[YOUR TASK]
Go through the material below and copy all lines with "nbits".
━━━━━━━━━━
-- ==== Sys2Proof/Machine/Dispatch.lean ====
section
/-! DEFINITION. The dispatch of a command to its meaning, one arm per command. -/

namespace Sys2Proof.Machine

/-- A command's effect on everything but the queue of waiting commands. -/
def exec (i : Instr) (s : State) : Host.Outcome State Fault Refusal :=
  match i with
  | .hardwareReset => Sys2Proof.Machine.execHardwareReset s
  | .softReset => Sys2Proof.Machine.execSoftReset s
  | .portEnable tag q => Sys2Proof.Machine.execPortEnable tag q s
  | .portDisable tag q => Sys2Proof.Machine.execPortDisable tag q s
  | .positionConfig tag q => Sys2Proof.Machine.execPositionConfig tag q s
  | .positionMute tag q => Sys2Proof.Machine.execPositionMute tag q s
  | .positionStatus tag q => Sys2Proof.Machine.execPositionStatus tag q s
  | .positionStats tag q => Sys2Proof.Machine.execPositionStats tag q s
  | .upFrame p frame time => Sys2Proof.Machine.execUpFrame p frame time s
  | .downFrame p => Sys2Proof.Machine.execDownFrame p s
  | .expectedFrameMissed p => Sys2Proof.Machine.execExpectedFrameMissed p s
  | .lockLoss p => Sys2Proof.Machine.execLockLoss p s
  | .portBlockEvent p presence => Sys2Proof.Machine.execPortBlockEvent p presence s
  | .headsetInserted p => Sys2Proof.Machine.execHeadsetInserted p s
  | .acquisitionStart p presence => Sys2Proof.Machine.execAcquisitionStart p presence s
  | .unplug p => Sys2Proof.Machine.execUnplug p s
  | .portLive p presence => Sys2Proof.Machine.execPortLive p presence s
  | .recoveryWindowExpiry p presence => Sys2Proof.Machine.execRecoveryWindowExpiry p presence s
  | .periodStart => Sys2Proof.Machine.execPeriodStart s
  | .syncLost => Sys2Proof.Machine.execSyncLost s
  | .syncRegained frame => Sys2Proof.Machine.execSyncRegained frame s
  | .legOpen tag q => Sys2Proof.Machine.execLegOpen tag q s
  | .legHold tag q => Sys2Proof.Machine.execLegHold tag q s
  | .legConnect tag q => Sys2Proof.Machine.execLegConnect tag q s
  | .legCancelConnect tag q => Sys2Proof.Machine.execLegCancelConnect tag q s
  | .legClose tag q => Sys2Proof.Machine.execLegClose tag q s
  | .legStatus tag q => Sys2Proof.Machine.execLegStatus tag q s
  | .earBlockEvent p => Sys2Proof.Machine.execEarBlockEvent p s
  | .sendBlockEvent l => Sys2Proof.Machine.execSendBlockEvent l s
  | .hangoverEnd p presence => Sys2Proof.Machine.execHangoverEnd p presence s
  | .ecBlockEvent l => Sys2Proof.Machine.execEcBlockEvent l s
  | .searchWindowEnd l => Sys2Proof.Machine.execSearchWindowEnd l s
  | .erleWindowEnd l => Sys2Proof.Machine.execErleWindowEnd l s
  | .ecConfig tag q => Sys2Proof.Machine.execEcConfig tag q s
  | .planSet tag q => Sys2Proof.Machine.execPlanSet tag q s
  | .planDelete tag q => Sys2Proof.Machine.execPlanDelete tag q s
  | .planInfo tag q => Sys2Proof.Machine.execPlanInfo tag q s
  | .announcementStep l => Sys2Proof.Machine.execAnnouncementStep l s
  | .clipCreate tag q => Sys2Proof.Machine.execClipCreate tag q s
  | .clipData tag q => Sys2Proof.Machine.execClipData tag q s
  | .clipClose tag q => Sys2Proof.Machine.execClipClose tag q s
  | .clipDelete tag q => Sys2Proof.Machine.execClipDelete tag q s
  | .clipInfo tag q => Sys2Proof.Machine.execClipInfo tag q s
  | .memoryRelease tag q => Sys2Proof.Machine.execMemoryRelease tag q s
  | .memoryReclaim tag q => Sys2Proof.Machine.execMemoryReclaim tag q s
  | .scanEntryRead found => Sys2Proof.Machine.execScanEntryRead found s
  | .fetchComplete found => Sys2Proof.Machine.execFetchComplete found s
  | .programComplete found => Sys2Proof.Machine.execProgramComplete found s
  | .eraseComplete => Sys2Proof.Machine.execEraseComplete s
  | .directoryUpdateComplete => Sys2Proof.Machine.execDirectoryUpdateComplete s
  | .engineBlockEvent e => Sys2Proof.Machine.execEngineBlockEvent e s
  | .whisperPrompt tag q => Sys2Proof.Machine.execWhisperPrompt tag q s
  | .whisperFlush tag q => Sys2Proof.Machine.execWhisperFlush tag q s
  | .gapEnd p => Sys2Proof.Machine.execGapEnd p s
  | .whisperDeadlineExpiry p => Sys2Proof.Machine.execWhisperDeadlineExpiry p s
  | .supervise tag q => Sys2Proof.Machine.execSupervise tag q s
  | .superviseEnd tag q => Sys2Proof.Machine.execSuperviseEnd tag q s
  | .requestFrameReceived frame => Sys2Proof.Machine.execRequestFrameReceived frame s
  | .frameDiscarded frame => Sys2Proof.Machine.execFrameDiscarded frame s
  | .frameTimeout => Sys2Proof.Machine.execFrameTimeout s
  | .unknown tag code => Sys2Proof.Machine.execUnknown tag code s
  | .messageSent => Sys2Proof.Machine.execMessageSent s
  | .deviceStatus tag q => Sys2Proof.Machine.execDeviceStatus tag q s
  | .deviceReset tag q => Sys2Proof.Machine.execDeviceReset tag q s
  | .highwayFrame frame wellPlaced => Sys2Proof.Machine.execHighwayFrame frame wellPlaced s
  | .startMarker => Sys2Proof.Machine.execStartMarker s

end Sys2Proof.Machine
end

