-- ==== Sys2Proof/Machine/Step.lean ====
section
/-! DEFINITION. One step of the block: the command at the front of the queue is taken and carried out (first in, first out). -/

namespace Sys2Proof.Machine

/-- One step: the oldest waiting command is taken from the queue and carried out on the state with the rest of the queue; with none
waiting the block idles (DESIGN CHOICE, log 2). -/
def step (s : State) : Host.Outcome State Fault Refusal :=
  match s.pending with
  | [] => .next s
  | c :: rest => exec c { s with pending := rest }

/-- The state with the command that a word spells put at the front of its queue; unchanged where the word spells none. -/
def State.withFetchWord (s : State) (nbits w : Nat) : State :=
  match decodeTableWord nbits w with
  | some c => { s with pending := c :: s.pending }
  | none => s

end Sys2Proof.Machine
end

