/-- The block event of a LIVE port whose headset is present. Priming, with fewer than 128 samples in the uplink buffer, it draws nothing
and MIC(p) is a zero block. Otherwise the priming ends and the raw block goes through the suppressor to MIC(p): 64 samples; or, from 192
samples, 64 of 65, the oldest left out, a slip; or, from 63 or 64, 63 with the last one repeated, a slip; or, from fewer, all of them with
the last one repeated, an underrun; from none, a zero block that the suppressor does not see, an underrun. A speech onset stops the
PLAYING engine of a head PROMPT that stops on speech, and does nothing else. HANGOVER_END is that event where a non-speech block brings
the hangover to its end, after which the state is QUIET (R12, R13, R76 to R81, R87, R172). In ACQUIRING, with no window, the event sets
the no-frames indication and forgets the measurement when no frame came since the event before (R7). -/
def Obligations.DrawAndHangoverEnd : Prop :=
  (∀ (s : State) (p : PosId), (s.pos p).port.state = .live → (s.pos p).port.priming = true →
    (s.pos p).port.uplink.samples.length < 128 →
    ∃ t, exec (.portBlockEvent p true) s = .next t ∧ (∀ q, q ≠ p → t.pos q = s.pos q) ∧
      t.pos p = { s.pos p with port := { (s.pos p).port with presence := true, unplugCount := 0, frameSeen := false } } ∧
      t = { s with positions := t.positions, sources := { s.sources with mic := tset s.sources.mic p zeroBlock } }) ∧
  (∀ (s : State) (p : PosId), (s.pos p).port.state = .live →
    ((s.pos p).port.priming = false ∨ 128 ≤ (s.pos p).port.uplink.samples.length) →
    ∀ (up after : Elastic) (raw : List Sample), up = (s.pos p).port.uplink →
    ((65 ≤ up.samples.length ∧ up.samples.length ≤ 191 ∧ raw = up.samples.take 64
        ∧ after = { up with samples := up.samples.drop 64 })
      ∨ (192 ≤ up.samples.length ∧ raw = (up.samples.drop 1).take 64
        ∧ after = { up with samples := up.samples.drop 65, slips := min 65535 (up.slips + 1) })
      ∨ ((up.samples.length = 63 ∨ up.samples.length = 64) ∧ raw = up.samples.take 63 ++ [up.samples.getD 62 0]
        ∧ after = { up with samples := up.samples.drop 63, slips := min 65535 (up.slips + 1) })
      ∨ (1 ≤ up.samples.length ∧ up.samples.length ≤ 62
        ∧ raw = up.samples ++ List.replicate (64 - up.samples.length) (up.samples.getLastD 0)
        ∧ after = { up with samples := [], underruns := min 65535 (up.underruns + 1) })) →
    ∃ t, exec (.portBlockEvent p true) s = .next t ∧ (t.pos p).port.uplink = after ∧ (t.pos p).port.priming = false ∧
      (t.pos p).ns = ((s.pos p).ns.analyse (s.pos p).config raw).1 ∧
      tget t.sources.mic p = ((s.pos p).ns.analyse (s.pos p).config raw).2.1 ∧
      (t.pos p).port.state = .live ∧ (t.pos p).mute = (s.pos p).mute ∧ (t.pos p).whisper = (s.pos p).whisper ∧
      (∀ q, q ≠ p → t.pos q = s.pos q) ∧ t.link = s.link ∧
      (∀ w rest e n, ((s.pos p).ns.floor * (s.pos p).config.nsRatio ≤ energy raw ∧ (s.pos p).ns.vad ≠ .speech) →
        (s.pos p).whisper.entries = w :: rest → (s.pos p).whisper.head = .granted e → w.kind = .prompt true n →
        (s.eng e).state = .playing → (s.eng e).closing = 0 →
        t.eng e = { s.eng e with state := .stopping, stopOutcome := .stopped } ∧ e ∉ t.memory.fetches ∧
        ∀ d, d ≠ e → t.eng d = s.eng d) ∧
      ((energy raw < (s.pos p).ns.floor * (s.pos p).config.nsRatio ∨ (s.pos p).ns.vad = .speech
          ∨ (∀ e, (s.pos p).whisper.head ≠ .granted e) ∨ (∀ w ∈ (s.pos p).whisper.entries, ∀ n, w.kind ≠ .prompt true n)
          ∨ (∃ e, (s.pos p).whisper.head = .granted e ∧ (s.eng e).state ≠ .playing)) →
        t = { s with positions := t.positions, sources := { s.sources with mic := t.sources.mic } }) ∧
      (energy raw < (s.pos p).ns.floor * (s.pos p).config.nsRatio →
        (((s.pos p).ns.vad = .hangover ∧ (s.pos p).ns.hangover ≤ 1)
          ∨ ((s.pos p).ns.vad = .speech ∧ (s.pos p).config.nsHangover = 0)) →
        exec (.hangoverEnd p true) s = .next t ∧ (t.pos p).ns.vad = .quiet ∧ (t.pos p).ns.hangover = 0 ∧
        t = { s with positions := t.positions, sources := { s.sources with mic := t.sources.mic } })) ∧
  (∀ (s : State) (p : PosId), (s.pos p).port.state = .live → (s.pos p).port.priming = false →
    (s.pos p).port.uplink.samples = [] →
    ∃ t, exec (.portBlockEvent p true) s = .next t ∧ (∀ q, q ≠ p → t.pos q = s.pos q) ∧
      t.pos p = { s.pos p with port := { (s.pos p).port with
        presence := true, unplugCount := 0, frameSeen := false
        uplink := { (s.pos p).port.uplink with underruns := min 65535 ((s.pos p).port.uplink.underruns + 1) } } } ∧
      t = { s with positions := t.positions, sources := { s.sources with mic := tset s.sources.mic p zeroBlock } }) ∧
  ∀ (s : State) (p : PosId), (s.pos p).port.state = .acquiring → (s.pos p).port.window = none →
    ∃ t, exec (.portBlockEvent p true) s = .next t ∧ (∀ q, q ≠ p → t.pos q = s.pos q) ∧
      t.pos p = { s.pos p with port := { (s.pos p).port with
        presence := true, unplugCount := 0, frameSeen := false
        noFrames := (s.pos p).port.noFrames || !(s.pos p).port.frameSeen
        interval := if (s.pos p).port.frameSeen then (s.pos p).port.interval else none
        previous := if (s.pos p).port.frameSeen then (s.pos p).port.previous else none } } ∧
      t = { s with positions := t.positions, sources := { s.sources with mic := tset s.sources.mic p zeroBlock } }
━━━━━━━━━━
[SOLUTION FOR THIS PROBLEM]
def State.withFetchWord (s : State) (nbits w : Nat) : State :=
  match decodeTableWord nbits w with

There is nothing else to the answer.